Nakamoto’s system has some congestion baked in. It makes people wait for transactions to be compiled into blocks, and then wait again for the grouped transactions to be verified. And it will eventually make some people wait longer than others, if they’re unwilling to pay higher fees for faster service. “Congestion is not merely an engineering necessity, but also a device to motivate users to pay transaction fees,” they write.
Additionally, while the researchers don’t think a single pool could ever grow big enough to monopolize computing power and take over a blockchain, a few big pools could theoretically collude with each other and damage the system.
Satoshi Nakamoto, who first described blockchain and Bitcoin, envisioned that independent miners across the globe would compete with each other to add blocks to the blockchain. However, while each pool comprises a minority of miners, together they increasingly dominate the mining field. In June 2011, pools made up 5 percent of the world’s “hash rates,” a measure of computational power; since late 2015, they’ve represented nearly the entirety of global hash rates, the researchers write. A single pool in July 2014 briefly reached more than half the global hash rates.
But despite their aggregate power, “pool sizes seem to exhibit a mean reverting tendency, hinting at concurrent economic forces that suppress over-centralization,” write Cong, He, and Li. Pools may grow by taking on more miners and shrink as some leave, but over time the size of each pool reverts to the mean.
This could be because of the way the pools allow miners to share the risks of mining. Pools, the researchers find, have established their own equilibrium. As they get bigger, the pools charge higher fees to miners who want to join, limiting the number of miners who sign on; this causes the pools to shrink again, or to not grow as quickly.
“A natural force from the market power of larger pools combined with the arms race nature of mining technology limits their growth, allaying the concern that the rise of mining pools would lead to excessive centralization and instability of the consensus system,” the researchers write.
However, even if no one pool could grow into a monopoly, several pools could grow large enough that they could collectively influence a processing market and collude with each other, He says. And that could cause a security breach and lead users to abandon the blockchain.

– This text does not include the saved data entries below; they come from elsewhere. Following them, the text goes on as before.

-- ==== Sys2Proof/Tests/Slice0.lean ====
section
/-! SUPPORT. Tests: ill-formed commands are refused, states and operands that meet the hypotheses of the statements, and a few
single steps whose results stand in the spec's worked examples. -/

set_option autoImplicit false

namespace Sys2Proof.Tests

open Sys2Proof Sys2Proof.Machine

/-- The state after reset with some register fields set. -/
def st (l : List (Nat × Fld × Nat)) : State := l.foldl (fun s x => s.wr x.1 x.2.1 x.2.2) State.reset

/-! ### WellFormed: one ill-formed term per check -/

/-- A plain frame. -/
def frame0 : NetFrame :=
  { fcsOk := true, len := 64, tags := 0, vlan := 0, pause := false, frag := false, v6 := false, v6ext := false, dmac := 0, src := 0
    dst := 0, udp := none, ptp := none, ask := .nothing, raw := [] }

/-- An encoded picture with nothing in it. -/
def coded0 : EncCoded := { rows := [], psets := [], qpAvg := 0, luma := [], chroma := [] }

/-- A SET_CLAIM message. -/
def msg0 : SetClaimMsg := { net := 0, dport := 7960, bytes := [] }

/-- An update request over the UART. -/
def upd0 : UpdReq :=
  { path := 3, w := .mss, len := 0, port := 0, v6 := false, src := 0, sport := 0, dport := 0, bytes := [] }

theorem test_wf_accepts :
    (Instr.netFrameReceive 0 frame0 0).wf = true ∧ (Instr.encPictureDone 0 coded0).wf = true ∧
    (Instr.setClaim (some msg0)).wf = true ∧ (Instr.updateOpen upd0).wf = true := by decide

theorem test_wf_request_bytes : (Instr.fabricRequest 0 0 .write 0 4 [257] none).wf = false := by decide
theorem test_wf_request_enables : (Instr.fabricRequest 0 0 .write 0 4 [256] none).wf = true ∧
    (Instr.fabricRequest 0 0 .read 0 4 [256] none).wf = false := by decide
theorem test_wf_request_tag : (Instr.fabricRequest 0 0 .write 0 4 [1] (some ⟨8192, 0, 0, 0, false⟩)).wf = false := by decide
theorem test_wf_request_tag_gen : (Instr.fabricRequest 0 0 .write 0 4 [1] (some ⟨0, 65536, 0, 0, false⟩)).wf = false := by decide
theorem test_wf_request_tag_kind : (Instr.fabricRequest 0 0 .write 0 4 [1] (some ⟨0, 0, 8, 0, false⟩)).wf = false := by decide
theorem test_wf_request_tag_fseq : (Instr.fabricRequest 0 0 .write 0 4 [1] (some ⟨0, 0, 0, 65536, false⟩)).wf = false := by decide
theorem test_wf_request_length : (Instr.fabricRequest 0 0 .write 0 1 [1, 2] none).wf = false := by decide
theorem test_wf_request_beats : (Instr.fabricRequest 0 0 .read 0 1025 [] none).wf = false := by decide
theorem test_wf_request_boundary : (Instr.fabricRequest 0 0 .read 0xFC1 64 [] none).wf = false := by decide
theorem test_wf_request_atomic : (Instr.fabricRequest 0 0 .atomic 1 4 [1] none).wf = false := by decide
theorem test_wf_debug_boundary : (Instr.debugRequest .read 0xFFF 2 []).wf = false := by decide
theorem test_wf_debug : (Instr.debugRequest .write 0 1 [1, 2]).wf = false := by decide
theorem test_wf_debug_bytes : (Instr.debugRequest .write 0 1 [256]).wf = false := by decide
theorem test_wf_frame_vlan : (Instr.netFrameReceive 0 { frame0 with vlan := 4096, tags := 1 } 0).wf = false := by decide
theorem test_wf_frame_untagged : (Instr.netFrameReceive 0 { frame0 with vlan := 5 } 0).wf = false := by decide
theorem test_wf_frame_dmac : (Instr.netFrameReceive 0 { frame0 with dmac := 2 ^ 48 } 0).wf = false := by decide
theorem test_wf_frame_src : (Instr.netFrameReceive 0 { frame0 with src := 2 ^ 32 } 0).wf = false := by decide
theorem test_wf_frame_dst : (Instr.netFrameReceive 0 { frame0 with v6 := true, dst := 2 ^ 128 } 0).wf = false := by decide
theorem test_wf_frame_udp : (Instr.netFrameReceive 0 { frame0 with udp := some ⟨65536, 0, false, []⟩ } 0).wf = false := by decide
theorem test_wf_frame_dport : (Instr.netFrameReceive 0 { frame0 with udp := some ⟨0, 65536, false, []⟩ } 0).wf = false := by decide
theorem test_wf_frame_payload : (Instr.netFrameReceive 0 { frame0 with udp := some ⟨0, 0, false, [300]⟩ } 0).wf = false := by decide
theorem test_wf_frame_ptp : (Instr.netFrameReceive 0 { frame0 with ptp := some ⟨16, 0, 0⟩ } 0).wf = false := by decide
theorem test_wf_frame_domain : (Instr.netFrameReceive 0 { frame0 with ptp := some ⟨0, 256, 0⟩ } 0).wf = false := by decide
theorem test_wf_frame_seq : (Instr.netFrameReceive 0 { frame0 with ptp := some ⟨0, 0, 65536⟩ } 0).wf = false := by decide
theorem test_wf_frame_query : (Instr.netFrameReceive 0 { frame0 with ask := .query 4 0 [] } 0).wf = false := by decide
theorem test_wf_frame_group : (Instr.netFrameReceive 0 { frame0 with ask := .query 3 (2 ^ 128) [] } 0).wf = false := by decide
theorem test_wf_frame_source : (Instr.netFrameReceive 0 { frame0 with ask := .query 3 0 [2 ^ 128] } 0).wf = false := by decide
theorem test_wf_frame_raw : (Instr.netFrameReceive 0 { frame0 with raw := [256] } 0).wf = false := by decide
theorem test_wf_transmit_bytes : (Instr.netFrameTransmit 0 [256] none).wf = false := by decide
theorem test_wf_transmit_length : (Instr.netFrameTransmit 0 (List.replicate 16384 0) none).wf = false := by
  simp only [Instr.wf, List.length_replicate, Bool.and_eq_false_iff]
  exact .inr (by decide)
theorem test_wf_coded_psets : (Instr.encPictureDone 0 { coded0 with psets := [256] }).wf = false := by decide
theorem test_wf_coded_head : (Instr.encPictureDone 0 { coded0 with rows := [⟨[256], []⟩] }).wf = false := by decide
theorem test_wf_coded_head_length : (Instr.encPictureDone 0 { coded0 with rows := [⟨List.replicate 32 0, []⟩] }).wf = false := by decide
theorem test_wf_coded_luma : (Instr.encPictureDone 0 { coded0 with luma := [256] }).wf = false := by decide
theorem test_wf_coded_chroma : (Instr.encPictureDone 0 { coded0 with chroma := [256] }).wf = false := by decide
theorem test_wf_receiver_rate : (Instr.receiverAlignAcquire 0 0 ⟨0, 6⟩).wf = false := by decide
theorem test_wf_receiver : (Instr.receiverPacket 0 0 0 true [256]).wf = false := by decide
theorem test_wf_scan : (Instr.scanFrameEnd 0 [65536] 0 0).wf = false := by decide
theorem test_wf_key : (Instr.keyFrame [65536]).wf = false := by decide
theorem test_wf_yoke_bytes : (Instr.yokeFrameReceive [256] none).wf = false := by decide
theorem test_wf_yoke_frame : (Instr.yokeFrameReceive [] (some { frame0 with dmac := 2 ^ 48 })).wf = false := by decide
theorem test_wf_claim_port : (Instr.setClaim (some { msg0 with dport := 65536 })).wf = false := by decide
theorem test_wf_claim_bytes : (Instr.setClaim (some { msg0 with bytes := [256] })).wf = false := by decide
theorem test_wf_farrier_a : (Instr.farrierRunEnd [2 ^ 32] [] true true).wf = false := by decide
theorem test_wf_farrier_b : (Instr.farrierRunEnd [] [2 ^ 32] true true).wf = false := by decide
theorem test_wf_update_path : (Instr.updateOpen { upd0 with path := 0 }).wf = false := by decide
theorem test_wf_update_src : (Instr.updateBlock { upd0 with src := 2 ^ 32 }).wf = false := by decide
theorem test_wf_update_sport : (Instr.updateClose { upd0 with sport := 65536 }).wf = false := by decide
theorem test_wf_update_dport : (Instr.updateAbort { upd0 with dport := 65536 }).wf = false := by decide
theorem test_wf_update_bytes : (Instr.updateStatus { upd0 with bytes := [256] }).wf = false := by decide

Lin William Cong, Zhiguo He, and Jiasun Li, “Decentralized Mining in Centralized Pools,” Working paper, September 2018.
In the Bitcoin system, no single party sets transaction fees. Instead, they are the result of supply and demand. The transaction fees-for-service operate in a nonlinear fashion. When blocks of transactions are less than half of their maximum size, users pay low transaction fees, as there is less competition for miners’ attention. At 80 percent of maximum block size, the fees shoot up as the block approaches its top size.
A blockchain can work well when there’s relatively low congestion, and charges fees that are relatively low but sufficient to keep the system functioning smoothly and efficiently, says Leshno. What complicates matters is that rising transaction fees affect the market’s demand but not supply: higher prices may deter some users from sending transactions for processing, but they will not change the fact that the system can process only one block of transactions every 10 minutes, regardless of the number of miners who compete to add the block to the chain.
And there’s no limit to how low or high the fees can go. When a company such as PayPal processes transactions, it charges what consumers are willing to pay, not what it costs to process the transaction. In the case of a bitcoin-based blockchain, says Leshno, paying market rather than monopoly prices for transaction services may be efficient, but those market prices might not serve the system well. There’s no guarantee fees won’t be so low that miners have no incentive to mine, or, more likely, be so high that transactions become unaffordable. Thus, while blockchain-based payment solves many problems, it isn’t necessarily cheaper than regular payments, the study finds.
“The costs of operating the [blockchain payment system] are likely to be higher than those of a traditional firm: its decentralized architecture requires duplication of computations and expenditure of efforts in the random selection tournament; the aggregate mining level can be too high; costly delays are necessary to induce users to pay transaction fees,” the researchers write.
Weak link #3: Energy use
Because bitcoin mining is a proof-of-work system, miners use electricity to run computers as they race to solve math problems to earn the right to validate the next block in a blockchain, and thereby win a bitcoin reward. This has raised another big concern with Nakamoto’s system: energy use.
As Bitcoin prices surged, so did mining and its impact on the power grid. If Bitcoin were a country, it would rank 39th in worldwide energy usage, behind the Philippines (38th) and ahead of Austria (40th), according to Digiconomist’s Bitcoin Energy Consumption Index. Yet it facilitates fewer transactions annually than the Visa credit-card network does each day, according to Australian National University’s June Ma and Rabee Tourky and University of Toronto’s Joshua S. Gans.
Nakamoto’s design leads directly to this intense resource consumption, the researchers find, because miners have to play a game every time they mine a block, and making the game’s math equations harder doesn’t tamp down energy usage. While buying more expensive computer chips to perform the equations could in theory discourage some miners from participating, this hasn’t happened, according to the researchers.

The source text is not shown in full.